Maxell Audio & Video Tape

I don’t think there’s ever been a more iconic audio ad than Maxell’s “Blown Away Guy” campaign that started in 1979. It’s the one with the hipster on the right side of the picture slouching in a massive recliner, with a table lamp and martini glass being blown away by the sound of a JBL L100 speaker on the left side of the frame. That ad sold a lot of tape over the years!

Hitachi Maxell, Ltd. was founded in Osaka, Japan, in 1961. The company first dabbled in the Japanese tape market in 1966, a few years prior to the cassette tape sales explosion, and Maxell profited hugely from the VHS and Beta tape boom in the late ’70s. All of the tapes were made in Japan until the late ’70s when Maxell opened factories in the U.S. that, at their peak production levels, employed thousands of people.

Recording tape may be just rust on a piece of plastic, and the differences between the formulas for audio and videotapes aren’t huge. Maxell engineers focused on enhancing the durability of each tape type for each application (audio recording heads are stationary, while video heads rotate at high speed). All of the major audio- and videotape-recorder manufacturers maintained relationships with Maxell to optimize their recorders’ performance with Maxell’s range of standard and premium tapes.
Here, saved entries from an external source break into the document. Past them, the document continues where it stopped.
-- ==== Sys2Proof/Safety.lean ====
section
/-! DEFINITION. The terms in which the claims are stated: the code and its distance (00_scope.md R2, R15; 43_decoder.md
R87), the invariant of the machine, clean runs (60_exceptions.md R103) and the host's protocol
(70_reset_and_hazards.md R121). -/

namespace Sys2Proof.Machine

/-- The number of 1 bits of a word, counted bit by bit (42_weight.md R74). -/
def popcount {n : Nat} (v : BitVec n) : Nat := (List.range n).countP fun j => v.getLsbD j

/-- The Hamming distance of two words. -/
def distance {n : Nat} (a b : BitVec n) : Nat := popcount (a ^^^ b)

/-- A basic codeword: the encoding of some data value (40_encoder.md R63, R65). -/
def IsCodeword (c : Word23) : Prop := ∃ d : Data, c = codeword23 d

/-- NEAREST(r) as a relation: c is a codeword within distance 3 of r (43_decoder.md R87). -/
def IsNearest (r c : Word23) : Prop := IsCodeword c ∧ distance c r ≤ 3

/-- One step of polynomial long division by g(x), cancelling the term x^(11+k) (00_scope.md R15). -/
def polyStep (v : BitVec 34) (k : Nat) : BitVec 34 :=
  if v.getLsbD (11 + k) then v ^^^ (generator.setWidth 34 <<< k) else v

/-- Long division of a polynomial of degree below 11 + k. -/
def polyReduce : Nat → BitVec 34 → BitVec 34
  | 0, v => v
  | k + 1, v => polyReduce k (polyStep v k)

/-- v(x) mod g(x), for v of degree at most 33, by long division from the top term down (00_scope.md R15). -/
def polyMod (v : BitVec 34) : Check := (polyReduce 23 v).extractLsb' 0 11

/-- The search registers at a probe of a received word (10_state.md R30; 43_decoder.md R79-R81). -/
def SearchRegs.atProbe (x : Operand) (p : Probe) (found : Bool) : SearchRegs where
  rcv := x
  i := BitVec.ofNat 5 p.rot.val
  t := match p.trial with
    | none => 0#5
    | some t => BitVec.ofNat 5 (t.val + 1)
  w := rotl23 (word23Of x) p.rot.val
  wp := probedWord (word23Of x) p
  s := probeSyndrome (word23Of x) p
  found := found

/-- A search in progress on the operand x: the registers stand at some probe, every earlier probe rejects, and FOUND
says that this one accepts (43_decoder.md R80, R84, R85). -/
def SearchInv (x : Operand) (h : SearchRegs) : Prop :=
  ∃ p : Probe, h = SearchRegs.atProbe x p h.found ∧
    (∀ q : Probe, q.number < p.number → accepts (word23Of x) q = false) ∧
    (h.found = true → accepts (word23Of x) p = true)

/-- The invariant of the machine. -/
structure State.Inv (s : State) : Prop where
  /-- While BUSY, RSP_VALID = 0 (10_state.md R31). -/
  busy_no_response : s.phase = .busy → s.rspValid = false
  /-- A valid response is the response to the last accepted command (10_state.md R18; 30_encoding.md R47). -/
  response : s.rspValid = true → s.rspWord = respond s.cmd
  /-- While a decode is BUSY, its search registers are those of a search on its operand (10_state.md R30). -/
  search : s.phase = .busy → ∀ x : Operand,
    (decode s.cmd = .ok (.dec x) ∨ decode s.cmd = .ok (.decx x)) → SearchInv x s.hid

/-- t is s after the completion of a command with response r: the visible state is (IDLE, 1, r) (10_state.md R31), and
everything else is unchanged but for the hidden search registers, which are unspecified in IDLE (R30), and the model's
counter of free values. -/
structure Completed (s t : State) (r : Word) : Prop where
  phase : t.phase = .idle
  rspValid : t.rspValid = true
  rspWord : t.rspWord = r
  rst : t.rst = s.rst
  cmdValid : t.cmdValid = s.cmdValid
  cmdWord : t.cmdWord = s.cmdWord
  cmd : t.cmd = s.cmd

/-- A run of commands with no fault and no refusal (60_exceptions.md R103). -/
def CleanRun : List Word → State → Prop
  | [], _ => True
  | w :: ws, s => ∃ t, issue w s = .next t ∧ CleanRun ws t

/-- The host keeps its promise from one transition to the next: a command that was presented in s, where the transition
did not accept it, is still presented by the next inputs p, with the same CMD_WORD (70_reset_and_hazards.md R121). -/
def KeepsPresenting (s : State) (p : Inputs) : Prop :=
  s.cmdValid = true → acceptsCommand s = false → p.cmdValid = true ∧ p.cmdWord = s.cmdWord

/-- One transition, and the host's next inputs driven after it. -/
def edgeThenDrive (s : State) (p : Inputs) : State := (settle s (edge s)).drive p

/-- One transition after another, the host's next inputs driven after each. -/
def driveRun : List Inputs → State → State
  | [], s => s
  | p :: ps, s => driveRun ps (edgeThenDrive s p)

/-- The host keeps its promise throughout such a run (70_reset_and_hazards.md R121). -/
def LegalHost : List Inputs → State → Prop
  | [], _ => True
  | p :: ps, s => KeepsPresenting s p ∧ LegalHost ps (edgeThenDrive s p)

end Sys2Proof.Machine
end

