-- ==== Sys2Proof/Laws/Search.lean ====
section
/-! SUPPORT. The search registers at the start of a search (10_state.md R30; 43_decoder.md R80), and the invariant under
the host's driving of the ports. -/

namespace Sys2Proof.Machine

theorem startSearch_eq_atProbe (x : Operand) : startSearch x = SearchRegs.atProbe x ⟨0, none⟩ false := rfl

theorem Probe.number_pos (p : Probe) : 1 ≤ p.number := by
  rcases p with ⟨i, _ | t⟩ <;> simp only [Probe.number] <;> omega

/-- A search that has just started stands at the first probe, with none before it. -/
theorem startSearch_inv (x : Operand) : SearchInv x (startSearch x) := by
  refine ⟨⟨0, none⟩, startSearch_eq_atProbe x, fun q hq => ?_, fun h => ?_⟩
  · have h1 : Probe.number ⟨0, none⟩ = 1 := rfl
    have h2 := q.number_pos
    omega
  · exact absurd h Bool.false_ne_true

/-- Acceptance loads the operand of a decode. -/
theorem loadSearch_of_decode {w : Word} {x : Operand} (h : SearchRegs)
    (hd : decode w = .ok (.dec x) ∨ decode w = .ok (.decx x)) : loadSearch w h = startSearch x := by
  rcases hd with hd | hd <;> simp [loadSearch, hd]

/-- The invariant does not look at the input ports. -/
theorem drive_inv {s : State} (h : s.Inv) (p : Inputs) : (s.drive p).Inv :=
  ⟨h.busy_no_response, h.response, h.search⟩

end Sys2Proof.Machine
end

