theorem withParity_parityBit (x : Word24) : withParity (parityBit x) (word23Of x) = x := by
  rw [withParity, ← extractLsb'_bit23]
  exact (BitVec.extractLsb'_append_extractLsb'_eq_extractLsb' rfl).trans BitVec.extractLsb'_eq_self

theorem distance_withParity (p q : Bool) (a b : Word23) :
    distance (withParity p a) (withParity q b) = distance a b + (p ^^ q).toNat := by
  have hxor : withParity p a ^^^ withParity q b = withParity (p ^^ q) (a ^^^ b) := by
    rw [withParity, withParity, withParity, ← BitVec.ofBool_xor_ofBool]
    exact BitVec.xor_append
  rw [distance_eq, hxor, popcount_withParity, Nat.add_comm, distance_eq]

/-- k + mm counts the bits of the basic part and the parity bit (43_decoder.md R93). -/
theorem distance_extendedWord (c : Word23) (x : Word24) :
    distance (extendedWord c) x = distance c (word23Of x) + (parityMismatch c x).toNat :=
  (congrArg (distance (extendedWord c)) (withParity_parityBit x).symm).trans (distance_withParity _ _ _ _)

theorem extendedDistance_eq_distance (c : Word23) (x : Word24) :
    extendedDistance (flips c (word23Of x)) (parityMismatch c x) = distance (extendedWord c) x := by
  rw [distance_extendedWord, extendedDistance, flips_eq_popcount, distance_eq]

/-- The distance of the parity bits is mm (43_decoder.md R93). -/
theorem distance_parityBit (c : Word23) (x : Word24) :
    distance (BitVec.ofNat 1 (popcount c % 2)) (x.extractLsb' 23 1) = (parityMismatch c x).toNat := by
  rw [distance_eq, ← ofBool_parity23, extractLsb'_bit23, BitVec.ofBool_xor_ofBool, popcount_ofBool, parityMismatch]

theorem decStatus_zero : decStatus 0 = .clean := rfl

theorem decStatus_of_pos {k : Nat} (h : 1 ≤ k) : decStatus k = .corrected := if_neg (by omega)

theorem decxStatus_of_le {k : Nat} (h : k ≤ 3) : decxStatus k = decStatus k :=
  if_congr Iff.rfl rfl (if_pos h)

theorem decResponse_found (r c : Word23) : decResponse r true c = rsp (zext24 c) (decStatus (distance c r)) false := by
  rw [decResponse, if_pos rfl, flips_eq_popcount, distance_eq]

theorem decxResponse_near {r : Word24} {c : Word23} (h : distance (extendedWord c) r ≤ 3) :
    decxResponse r true c = rsp (extendedWord c) (decStatus (distance (extendedWord c) r)) false := by
  rw [decxResponse, if_pos rfl, extendedDistance_eq_distance, decxStatus_of_le h]
  rcases Nat.eq_zero_or_pos (distance (extendedWord c) r) with hzero | hpos
  · rw [hzero, decStatus_zero]
    rfl
  · rw [decStatus_of_pos hpos]
    rfl
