-- ==== Sys2Proof/Machine/RegMove.lean ====
section
/-! DEFINITION. Register movement and CSR access (spec/40_regmove_csr.md): NOP, LDI, LDIH, MOV, GET, CSRRD,
CSRWR, on every port (R110). -/

namespace Sys2Proof.Machine

open Sys2Proof

/-- R111. -/
def execNop (s : State) : Result := .next (s.okay 0)

/-- R112: `x[rd] <- w32(sext_16(imm16))`. -/
def execLdi (rd : Reg) (imm : Half) (s : State) : Result := .next (s.answer rd (w32 (s16 imm)))

/-- R113: `x[rd] <- imm16 :: x[rd][15:0]`. -/
def execLdih (rd : Reg) (imm : Half) (s : State) : Result :=
  .next (s.answer rd (imm ++ lowHalf (s.opd rd)))

/-- R114. -/
def execMov (rd ra : Reg) (s : State) : Result := .next (s.answer rd (s.opd ra))

/-- R115. -/
def execGet (ra : Reg) (s : State) : Result := .next (s.okay (s.opd ra))

/-- R116: the value is that of before the command's own completion. -/
def execCsrrd (rd : Reg) (csr : Half) (s : State) : Result :=
  match csrAt s.cfg csr.toNat with
  | none => .next (s.reject .csr)
  | some r => .next (s.answer rd (s.csrRead s.issuer r))

/-- R117. -/
def execCsrwr (rs : Reg) (csr : Half) (s : State) : Result :=
  match csrAt s.cfg csr.toNat with
  | none => .next (s.reject .csr)
  | some r =>
    s.evaluate [(.csr, r.writable)] false ((s.csrWrite s.issuer (s.opd rs) r).okay 0)

end Sys2Proof.Machine
end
“Normal” tapes were coated with a microscopically fine layer of ferric oxide particles, but Maxell’s UDXL-II tapes featured Epitaxial (ferrichrome) particles that allowed recording at higher levels, and the tapes lasted longer than standard tapes. Maxell’s ultimate tape was MX; it used pure iron metal particles. MX was exclusively made in Japan because the processes used to manufacture the tape created toxic fumes. The metal tape factories used canaries to warn workers if the fumes were approaching lethal levels.

Tape sales have now slowed to a trickle, but Maxell still offers a full line of audio and VHS videotapes, as well as a vast range of accessories, peripherals, and of course, batteries.

Author’s Note: Thanks go out to Maxell’s director of marketing, Cheryl Severini, for providing background information for this article.